• **Work to complete**: Take the entries that follow and return exactly the lines from the one holding "rw [raisesError, if_neg hne, if_pos" through the one holding "mismatches, hlen, activeSpace_storedState]", both included. Nothing else is needed.

(Data records)

/-- Bytes read as one list are read one by one. -/
theorem memRead_eq_of_readBytes_eq {sp sp' : Space} {n : Nat} {s t : State}
    (h : readBytes sp n s = readBytes sp' n t) {k : Nat} (hk : k < n) : memRead sp k s = memRead sp' k t := by
  have hget := getElem?_readBytes sp s hk
  rw [h, getElem?_readBytes sp' t hk] at hget
  exact (Option.some.inj hget).symm

/-- Settles O33: CAP alone decides which answer a build gives, and the frame is a function of the id drawn. -/
theorem buildReadsOnlySequencer : Obligations.BuildReadsOnlySequencer := by
  intro i s u t v hb hcap hs hu
  rcases lt_or_ge s.cap (buildLength i) with hover | hfit
  · cases (exec_build_over hb hover).symm.trans hs
    cases (exec_build_over hb (hcap ▸ hover)).symm.trans hu
    exact ⟨rfl, fun _ hok => nomatch hok⟩
  · cases (exec_build_fits hb hfit).symm.trans hs
    cases (exec_build_fits hb (hcap ▸ hfit)).symm.trans hu
    refine ⟨rfl, fun hseq _ => ⟨congrArg nextId hseq, rfl, fun k => memRead_eq_of_readBytes_eq ?_⟩⟩
    rw [readBytes_afterBuild hb, readBytes_afterBuild hb, hseq]

/-- A built frame is one on the wire that verifies (30_encoding.md R71, R78), taken here as a generic frame since the
receiver does not look at the type. -/
theorem FrameShape.eq_wireBytes {f : List Byte} {id : Byte} (hf : FrameShape f id) (hmax : f.length ≤ 65535) :
    ∃ body ck, f = wireBytes (genericTail body ck) ∧ tailVerifies (genericTail body ck) = true := by
  obtain ⟨b0, b1, b2, body, rfl⟩ := hf.sealed
  obtain ⟨hi, lo, hhi, hlo, hN⟩ := hf.length
  cases hf.start
  cases hhi
  cases hlo
  refine ⟨body, 0xFF#8 - sumBytes body, (wireBytes_of_length ?_).symm, (tailVerifies_append _ _).mpr ?_⟩
  · have htotal := hN hmax
    simp only [List.length_cons] at htotal
    omega
  · rw [BitVec.add_comm, BitVec.sub_add_cancel]

theorem txFrame_afterBuild {i : Instr} (hb : isBuild i = true) {s : State} (hmax : s.cap ≤ 65535)
    (hfit : buildLength i ≤ s.cap) : txFrame (afterBuild i s) = buildFrame i (nextId s.seqLast) := by
  rw [txFrame, afterBuild_txLen_toNat hmax hfit, readBytes_afterBuild hb]

/-- Settles O34: the built frame is the bytes of a frame row that fits CAP and verifies, so the receiver takes it whole
(`wholeFrameIsReceived`). -/
theorem builtFrameRoundTrip : Obligations.BuiltFrameRoundTrip := by
  intro i s hI h0 hb hfit
  have hmax := hI.capLegal.2
  have hexec := exec_build_fits hb hfit
  have hframe := txFrame_afterBuild hb hmax hfit
  have hlen := length_buildFrame hb (nextId s.seqLast)
  obtain ⟨body, ck, hwire, hsum⟩ := (frameShape_build hb (nextId s.seqLast)).eq_wireBytes (by omega)
  have htail : (genericTail body ck).length + 3 = buildLength i := by rw [← length_wireBytes, ← hwire, hlen]
  have hge := buildLength_ge hb
  have hpos : 1 ≤ (genericTail body ck).length := by omega
  obtain ⟨u, hu, hrx, -, -, -, hbytes⟩ := wholeFrameIsReceived (.frameGeneric body ck) (afterBuild i s)
    (build_keeps_inv hb hI hexec) (frameGeneric_isFrame body ck) h0 ⟨hpos, htail.trans_le hfit⟩ hsum
  simp only [frameTail, htail, ← hwire, ← hframe] at hrx hbytes
  have hnone : (genericTail body ck).length + 2 = buildLength i - 1 := by omega
  rw [hnone] at hrx
  have hfeed : feed (txFrame (afterBuild i s)) (afterBuild i s) = .next u := by rw [hframe, hwire]; exact hu
  refine ⟨_, u, hexec, afterBuild_txLen_toNat hmax hfit, hfeed, hrx, hbytes,
    fun k => memRead_eq_of_readBytes_eq (hbytes.trans ?_)⟩
  rw [hframe, readBytes_afterBuild hb]

theorem memRead_afterBuild_id {i : Instr} (hb : isBuild i = true) (s : State) :
    memRead .txbuf 4 (afterBuild i s) = nextId s.seqLast := by
  have h4 : 4 < buildLength i := lt_of_lt_of_le (by decide) (buildLength_ge hb)
  have hget := getElem?_readBytes .txbuf (afterBuild i s) h4
  rw [readBytes_afterBuild hb, (frameShape_build hb _).ident] at hget
  exact (Option.some.inj hget).symm

/-- The id after a run of successful builds, from any last id (41_builder.md R128). -/
theorem execAll_builds (is : List Instr) : ∀ (i : Instr) (s : State),
    (∀ j ∈ i :: is, isBuild j = true ∧ buildLength j ≤ s.cap) →
    ∃ t, execAll (i :: is) s = .next t ∧ t.seqLast.toNat = (s.seqLast.toNat + is.length) % 255 + 1 ∧
      memRead .txbuf 4 t = t.seqLast := by
  induction is with
  | nil =>
    intro i s hall
    obtain ⟨hb, hfit⟩ := hall i List.mem_cons_self
    refine ⟨afterBuild i s, ?_, nextId_toNat s.seqLast, memRead_afterBuild_id hb s⟩
    rw [execAll, exec_build_fits hb hfit]
    rfl
  | cons j is ih =>
    intro i s hall
    obtain ⟨⟨hb, hfit⟩, hrest⟩ := List.forall_mem_cons.mp hall
    obtain ⟨t, ht, hid, hbyte⟩ := ih j (afterBuild i s) hrest
    refine ⟨t, ?_, ?_, hbyte⟩
    · rw [execAll, exec_build_fits hb hfit]
      exact ht
    · rw [hid, afterBuild_seqLast, nextId_toNat, List.length_cons]
      omega

/-- Settles O35: the run from `seq_last` = 0 (`execAll_builds`). -/
theorem idsNumberSuccessfulBuilds : Obligations.IdsNumberSuccessfulBuilds := by
  intro is s _ h0 hne hall
  obtain ⟨i, is, rfl⟩ := List.exists_cons_of_ne_nil hne
  obtain ⟨t, ht, hid, hbyte⟩ := execAll_builds is i s hall
  refine ⟨t, ht, ?_, hbyte⟩
  rw [hid, h0, BitVec.toNat_ofNat, Nat.zero_mod, Nat.zero_add, List.length_cons, Nat.add_sub_cancel]

end Sys2Proof.Machine
end

section
/-! SUPPORT. What the checksum sees of a frame (spec/42_checksum.md R143): CHK_VERIFY compares the last byte with
CHK_COMPUTE, and each byte summed is determined by the sum and the others. -/

namespace Sys2Proof.Machine

theorem chkVerify_iff_chkCompute (f : Nat → Byte) {len : Nat} (h : 4 ≤ len) :
    chkVerify f len = true ↔ chkCompute f len = f (len - 1) :=
  calc chkVerify f len = true
      ↔ chkSum f 3 (len - 2) + f (len - 1) = 0xFF#8 := chkVerify_iff f h
    _ ↔ 0xFF#8 - chkSum f 3 (len - 2) = f (len - 1) := by rw [sub_eq_iff_eq_add', eq_comm]

/-- CHK_COMPUTE does not read the checksum's own place (R141). -/
theorem chkCompute_congr {f g : Nat → Byte} {len : Nat} (h : ∀ i, 3 ≤ i → i ≤ len - 2 → f i = g i) :
    chkCompute f len = chkCompute g len := by
  rw [chkCompute, chkCompute, chkSum_congr h]

/-- Two byte arrays that differ at most at one summed index have the same sum only when they agree there too: the other
terms cancel. -/
theorem chkSum_eq_iff_of_eq_off {f g : Nat → Byte} {lo j hi : Nat} (hlo : lo ≤ j) (hhi : j ≤ hi)
    (hoff : ∀ i, i ≠ j → g i = f i) : chkSum g lo hi = chkSum f lo hi ↔ g j = f j := by
  induction hi, hhi using Nat.le_induction with
  | base =>
    cases j with
    | zero =>
      obtain rfl : lo = 0 := Nat.le_zero.mp hlo
      simp [chkSum]
    | succ n =>
      have hbelow : chkSum g lo n = chkSum f lo n := chkSum_congr fun i _ hi => hoff i (by omega)
      rw [chkSum_snoc g hlo, chkSum_snoc f hlo, hbelow, add_right_inj]
  | succ hi hj ih =>
    rw [chkSum_snoc g (by omega), chkSum_snoc f (by omega), hoff (hi + 1) (by omega), add_left_inj, ih]

/-- Settles O40: the last byte that verifies is CHK_COMPUTE of the others (`chkVerify_iff_chkCompute`), two valid sums
are equal (`chkSum_eq_iff_of_eq_off`), and no sum reaches below index 3. -/
theorem checksumFunctionsAgree : Obligations.ChecksumFunctionsAgree := by
  intro f len hlen
  refine ⟨chkVerify_iff_chkCompute f hlen, ⟨chkCompute f len, fun g hg => ?_⟩,
    fun g j h3 hj hg hne hf => ?_, fun g hg => chkVerify_congr (fun i h3 _ => hg i h3) (by omega)⟩
  · have hsame : chkCompute g len = chkCompute f len := chkCompute_congr fun i _ hi => hg i (by omega)
    rw [chkVerify_iff_chkCompute g hlen, hsame, eq_comm]
  · rw [chkVerify, beq_iff_eq] at hf
    rw [chkVerify, beq_eq_false_iff_ne, ← hf]
    exact mt (chkSum_eq_iff_of_eq_off h3 hj hg).mp hne

end Sys2Proof.Machine
end

section
/-! SUPPORT. The ids SEQ_NEXT emits (spec/43_sequencer.md R150, R151). -/

namespace Sys2Proof.Machine

@[simp] theorem seqNext_snd_seqLast (s : State) : (seqNext s).2.seqLast = nextId s.seqLast := rfl

/-- The id call `k + 1` of SEQ_NEXT returns, from any last id (R150): a last id of 0 counts like 255. -/
theorem seqNext_iterate_toNat (k : Nat) (s : State) :
    (seqNext ((fun u => (seqNext u).2)^[k] s)).1.toNat = (s.seqLast.toNat + k) % 255 + 1 := by
  induction k generalizing s with
  | zero => exact nextId_toNat s.seqLast
  | succ k ih =>
    rw [Function.iterate_succ_apply, ih, seqNext_snd_seqLast, nextId_toNat]
    omega

/-- Settles O36: one call is `nextId` of the last id, and the calls from `seq_last` = 0 are `seqNext_iterate_toNat`. -/
theorem sequencerNeverEmitsZero : Obligations.SequencerNeverEmitsZero := by
  refine ⟨fun s => ⟨rfl, rfl, nextId_ne_zero s.seqLast⟩, fun k s h0 => ?_⟩
  rw [seqNext_iterate_toNat, h0, BitVec.toNat_ofNat, Nat.zero_mod, Nat.zero_add]

end Sys2Proof.Machine
end

section
/-! The read ports and the error counter (spec/44_readout.md R160 to R164): what each read samples, what an edge's requests
leave of the samples, and how many errors a FEED counts. -/

namespace Sys2Proof.Machine

/-- Settles O41: `portRead` is the byte of the space or 0x00. -/
theorem rxReadReturnsByte : Obligations.RxReadReturnsByte := fun _ _ _ => rfl

/-- Settles O42: `portRead` on the transmit buffer, and the register `tx_len`. -/
theorem txReadAndTxLenReturn : Obligations.TxReadAndTxLenReturn := fun _ _ => ⟨rfl, rfl⟩

/-- Settles O43: ERROR_COUNT samples its own port and writes nothing else. -/
theorem errorCountReturnsCounter : Obligations.ErrorCountReturnsCounter := fun _ => rfl

/-- The receiver's operation writes no result but its own (30_encoding.md R81). -/
theorem receiverOp_out {p : Pins} {s t : State} (h : receiverOp p s = .next t) :
    t.out = { s.out with rx := t.out.rx } :=
  (congrArg State.out (graft_of_receiverOp h)).symm

/-- The builder's operation writes no result but its own (30_encoding.md R83). -/
theorem builderOp_out {p : Pins} {s t : State} (h : builderOp p s = .next t) :
    t.out = { s.out with bld := t.out.bld } := by
  rcases decodeBld_cases p.bldOp p.bldAddr p.bldPlen p.bldPayload with hb | hquiet
  · rcases exec_build_cases hb s with ⟨-, e⟩ | ⟨-, e⟩
    all_goals
      cases e.symm.trans h
      rfl
  · cases (hquiet s).symm.trans h
    rfl

/-- Whatever an edge asks, RESET included, its requests leave the read ports' samples as they are (R85). -/
theorem requestOps_out {p : Pins} {s t : State} (h : requestOps p s = .next t) :
    t.out = { s.out with rx := t.out.rx, bld := t.out.bld } := by
  unfold requestOps at h
  split_ifs at h
  · cases h
    rfl
  · obtain ⟨u, hrx, hbld⟩ := andThen_eq_next.mp h
    rw [builderOp_out hbld, receiverOp_out hrx]

/-- A read port does not look at the host's queue. -/
theorem portRead_setInputs (sp : Space) (i : Half) (s : State) (xs : List Input) :
    portRead sp i (s.setInputs xs) = portRead sp i s := by
  rw [portRead, portRead, memRead_setInputs, setInputs_cap]

/-- Settles O44: an edge samples its read ports first (`edge_eq`), and its requests leave the samples (`requestOps_out`). -/
theorem readPortsShowStateBefore : Obligations.ReadPortsShowStateBefore := by
  intro s p rest t hin h
  rw [step_edge hin, edge_eq] at h
  rw [requestOps_out h]
  exact ⟨congrArg some (portRead_setInputs _ _ s rest), congrArg some (portRead_setInputs _ _ s rest), rfl, rfl⟩

/-- Whether the tests of R100 after the store end in `ChecksumMismatch` (40_receiver.md R106). -/
def mismatches (u : State) : Bool :=
  decide (3 ≤ u.rxLen.toNat) && decide (u.rxLen.toNat = frameN u + 4)
    && !chkVerify (fun i => memRead (activeSpace u) i u) u.rxLen.toNat

theorem mismatches_eq_true {u : State} : mismatches u = true ↔ 3 ≤ u.rxLen.toNat ∧ u.rxLen.toNat = frameN u + 4 ∧
    chkVerify (fun i => memRead (activeSpace u) i u) u.rxLen.toNat = false := by
  simp only [mismatches, Bool.and_eq_true, decide_eq_true_eq, Bool.not_eq_true', and_assoc]

theorem afterStore_errCount (u : State) :
    (afterStore u).errCount = if mismatches u then satInc u.errCount else u.errCount := by
  rcases afterStore_cases u with ⟨hopen, e⟩ | ⟨-, -, hvalid, e⟩ | ⟨h3, hN, hbad, e⟩ <;> rw [e]
  · refine (if_neg fun hm => ?_).symm
    obtain ⟨h3, hN, -⟩ := mismatches_eq_true.mp hm
    omega
  · refine (if_neg fun hm => ?_).symm
    obtain ⟨-, -, hbad⟩ := mismatches_eq_true.mp hm
    exact Bool.false_ne_true (hbad.symm.trans hvalid)
  · exact (if_pos (mismatches_eq_true.mpr ⟨h3, hN, hbad⟩)).symm

theorem raisesError_overflow {b : Byte} {s : State} (hfull : s.rxLen.toNat = s.cap) : raisesError b s = true :=
  if_pos hfull

theorem raisesError_desync {b : Byte} {s : State} (hne : s.rxLen.toNat ≠ s.cap) (h0 : s.rxLen = 0#16)
    (hb : b ≠ Config.start) : raisesError b s = true := by
  rw [raisesError, if_neg hne, if_pos h0, decide_eq_true hb]

/-- A byte that is stored raises the error that the tests after the store find: in `Idle` that is none, since the start
byte alone completes no frame. -/
theorem raisesError_store {b : Byte} {s : State} (hmax : s.cap ≤ 65535) (hlt : s.rxLen.toNat < s.cap)
    (hacc : ¬ (s.rxLen = 0#16 ∧ b ≠ Config.start)) : raisesError b s = mismatches (storedState b s) := by
  have hlen := rxLen_storedState b s (by omega)
  rw [raisesError, if_neg hlt.ne, mismatches, hlen, activeSpace_storedState]
  by_cases h0 : s.rxLen = 0#16
  · have hshort : ¬ 3 ≤ s.rxLen.toNat + 1 := by rw [h0]; decide
    rw [if_pos h0, decide_eq_false fun hb => hacc ⟨h0, hb⟩, decide_eq_false hshort]
    rfl
  · rw [if_neg h0]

• **Answer to this problem**:
  rw [raisesError, if_neg hne, if_pos h0, decide_eq_true hb]

/-- A byte that is stored raises the error that the tests after the store find: in `Idle` that is none, since the start
byte alone completes no frame. -/
theorem raisesError_store {b : Byte} {s : State} (hmax : s.cap ≤ 65535) (hlt : s.rxLen.toNat < s.cap)
    (hacc : ¬ (s.rxLen = 0#16 ∧ b ≠ Config.start)) : raisesError b s = mismatches (storedState b s) := by
  have hlen := rxLen_storedState b s (by omega)
  rw [raisesError, if_neg hlt.ne, mismatches, hlen, activeSpace_storedState]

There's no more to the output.